Benefits package today

The government is today expected to announce a series of measures aimed at helping weaker social groups, at an estimated cost of up to 1.5 billion euros, in a major effort to sway public opinion in the runup to elections, which must be held by next spring. PM Costas Simitis met yesterday with National Economy Minister Nikos Christodoulakis and PASOK General Secretary Michalis Chrysochoidis to put the finishing touches on a package of measures that the Cabinet will discuss today. Sources said that the measures include a 7 percent increase in unemployment benefits, a rise of 30-35 euros in farmers’ monthly pensions, a monthly increase of 25-30 euros in low-income pensions and subsidies for people with special needs.

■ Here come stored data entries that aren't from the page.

-- ==== Sys2Proof/Tests/Slice0.lean ====
section
/-! SUPPORT. Tests: ill-formed terms are refused; words written out from spec/30_encoding decode; single steps give the
values of spec/95_test_vectors (each test names its vector); and for every obligation with hypotheses, a witness that
meets them. -/

namespace Sys2Proof.Tests

open Sys2Proof Sys2Proof.Machine

/-! ### Helpers -/

/-- The block after reset, reference configuration, with the given operands of the sharing and cipher commands. -/
def block (len thr cnt scnt plen : Nat) (bytes : Memory) : State :=
  { State.reset with
    len := BitVec.ofNat 9 len, thr := BitVec.ofNat 5 thr, cnt := BitVec.ofNat 5 cnt, scnt := BitVec.ofNat 5 scnt,
    plen := BitVec.ofNat 9 plen, mem := bytes }

/-- `s` with the given points as share table entries 0, 1, .. -/
def shares (ps : List Point) (s : State) : State := s.setShares 0 ps

/-- The block with the given words in WBUF. -/
def wordBlock (ws : List RsWord) : State :=
  { State.reset with wbuf := writeWords [] 0 ws, wlen := BitVec.ofNat 10 ws.length }

/-- The block with WLEN = n and WBUF all zero. -/
def emptyWords (n : Nat) : State := { State.reset with wlen := BitVec.ofNat 10 n }

/-- The block with the given GFA and GFB. -/
def field (a b : Byte) : State := { State.reset with gfa := a, gfb := b }

/-- `s` with one host step pending. -/
def pending (h : HostStep) (s : State) : State := { s with host := { pending := [h], returned := [] } }

/-- What `f` sees of the next state, none where there is no next state. -/
def seen {α : Type} (f : State → α) : Result → Option α
  | .next t => some (f t)
  | .fault _ => none
  | .refused _ => none

/-- What `f` sees after one step that writes the word `c` to CMD. -/
def afterCmd {α : Type} (c : Nat) (f : State → α) (s : State) : Option α := seen f (step (s.withFetchWord 32 c))

/-- What a read returns after the host has written `v` to the same element. -/
def readBack (e : Element) (v : Word) : Word := readElement (writeElement v State.reset e) e

/-- Whether the host's access is refused as a bus error. -/
def busErrors (h : HostStep) : Bool :=
  match step (pending h State.reset) with
  | .refused .busError => true
  | _ => false

def ones : List Byte := List.replicate 16 0x01

/-- Vector V-S-2's shares at x = 0, 1, 2. -/
def share0 : List Byte :=
  [0x2e, 0x82, 0xe1, 0xbc, 0x49, 0xb6, 0xac, 0x53, 0x98, 0x67, 0x7d, 0x82, 0xf0, 0x0f, 0x15, 0xea]

def share1 : List Byte :=
  [0x37, 0x24, 0x8f, 0xc4, 0xe8, 0x16, 0x0f, 0xf1, 0x3d, 0xc3, 0xda, 0x24, 0x59, 0xa7, 0xbe, 0x40]

def share2 : List Byte :=
  [0x1c, 0xd5, 0x3d, 0x4c, 0x10, 0xed, 0xf1, 0x0c, 0xc9, 0x34, 0x28, 0xd5, 0xb9, 0x44, 0x58, 0xa5]

/-- V-S-2's draw, Pd. -/
def draw2 : List Byte := [0xa0, 0xa1, 0xa2, 0xa3, 0xa4, 0xa5, 0xa6, 0xa7, 0xa8, 0xa9, 0xaa, 0xab]

/-- V-S-2 before the command. -/
def split2 : State := ((block 16 2 3 0 0 []).setSecret ones).withDraws draw2

/-- V-S-1 before the command. -/
def split1 : State := (block 16 1 3 0 0 []).setSecret ones

/-- V-R-1 before the command. -/
def recover2 : State := shares [⟨0, share0⟩, ⟨2, share2⟩] (block 16 2 0 2 0 [])

/-- V-R-13 before the command. -/
def recoverBad : State := shares [⟨0, []⟩, ⟨1, []⟩] (block 16 2 0 2 0 [])

/-- V-R-10 before the command. -/
def recover1 : State := shares [⟨1, ones⟩] (block 16 1 0 1 0 [])

/-! ### Well-formed terms -/

theorem test_wellFormed_access : (HostStep.read 0x1FFF .byte).wellFormed = true := by decide

theorem test_illFormed_read_outside_window : (HostStep.read 0x1FFE .word).wellFormed = false := by decide

theorem test_illFormed_write_outside_window : (HostStep.write 0x2000 .byte 0).wellFormed = false := by decide

theorem test_illFormed_byte_value : (HostStep.write 0x0100 .byte 0x100).wellFormed = false := by decide

theorem test_illFormed_half_value : (HostStep.write 0x0400 .half 0x10000).wellFormed = false := by decide

theorem test_reset_memory_wf : State.reset.mem.wf = true := by decide

theorem test_illFormed_memory_order : Memory.wf [(0x101, 1), (0x100, 1)] = false := by decide

theorem test_illFormed_memory_zero : Memory.wf [(0x100, 0)] = false := by decide

/-- The block after reset has the reference hash pair (R190). -/
theorem test_reset_hash : State.reset.cfg.hash = .reference := by decide

/-! ### Decoding (R70, R72): bits 31:8 zero, bits 7:0 the opcode -/

theorem test_decode_gfmul : decode 0b00000000000000000000000000000001 = .ok .gfmul := by decide

theorem test_decode_gfdiv : decode 0b00000000000000000000000000000010 = .ok .gfdiv := by decide

theorem test_decode_gftest : decode 0b00000000000000000000000000000011 = .ok .gftest := by decide

theorem test_decode_rspoly : decode 0b00000000000000000000000000010000 = .ok .rspoly := by decide

theorem test_decode_rscreate : decode 0b00000000000000000000000000010001 = .ok .rscreate := by decide

theorem test_decode_rsverify : decode 0b00000000000000000000000000010010 = .ok .rsverify := by decide

theorem test_decode_fenc : decode 0b00000000000000000000000000100000 = .ok .fenc := by decide

theorem test_decode_fdec : decode 0b00000000000000000000000000100001 = .ok .fdec := by decide

theorem test_decode_split : decode 0b00000000000000000000000000110000 = .ok .split := by decide

theorem test_decode_recover : decode 0b00000000000000000000000000110001 = .ok .recover := by decide

theorem test_decode_interp : decode 0b00000000000000000000000000110010 = .ok .interp := by decide

/-- V-E-3. -/
theorem test_decode_unassigned :
    [0x04, 0x13, 0x22, 0x33, 0xFF].all (fun c => (decode c).toOption == none) = true := by decide

/-- V-E-2: OPC is GFMUL's and ZERO is not 0. -/
theorem test_decode_zero_field : decode 0x00000101 = .error .zeroFieldNotZero := by decide

theorem test_opcodes_distinct : (opcodeMap.map (fun row => row.1)).Nodup := by decide

/-! ### U1 -/

/-- Program P1: 178 + 80 = 258, mod 255 = 3. -/
theorem test_gfmul_wraps : afterCmd 0x01 State.gfr (field 0xC1 0x83) = some 0x0F := by decide +kernel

Furthermore, unemployed women who are heads of families or have three or more children will be helped through businesses being encouraged to hire them (with the State reducing tax on their wages), relieving women farmers of having to pay social security fees for a year for each child, and students will receive 100-150 euros in monthly rent subsidies and low-interest loans. «All of these policies have one aim: to increase not only development but also employment and to strengthen social solidarity and cohesion,» Christodoulakis told reporters after yesterday’s meeting. The conservative New Democracy party, which is leading Simitis’s PASOK in the polls, has been focusing on what it calls the government’s lack of credibility. It says the measures are aimed at swaying public opinion ahead of the Thessaloniki International Trade Fair that begins on Friday. ND leader Costas Karamanlis, meeting with the boards of the General Confederation of Greek Labor (GSEE) and of the Federation of Industries of Northern Greece (SVVE), reportedly expressed confidence in his electoral victory and indicated that he will not promise handouts. «What I announce at the trade fair, I will make happen. I will not go there next year to promise the same things and make excuses for what I did not do,» he said. ND’s head of planning, Giorgos Souflias, commented, «With borrowed money, because the budget does not allow otherwise, the government will give pensioners and the unemployed one euro per day, after its looting of citizens with the high cost of living, tax rampages and abysmal social services.»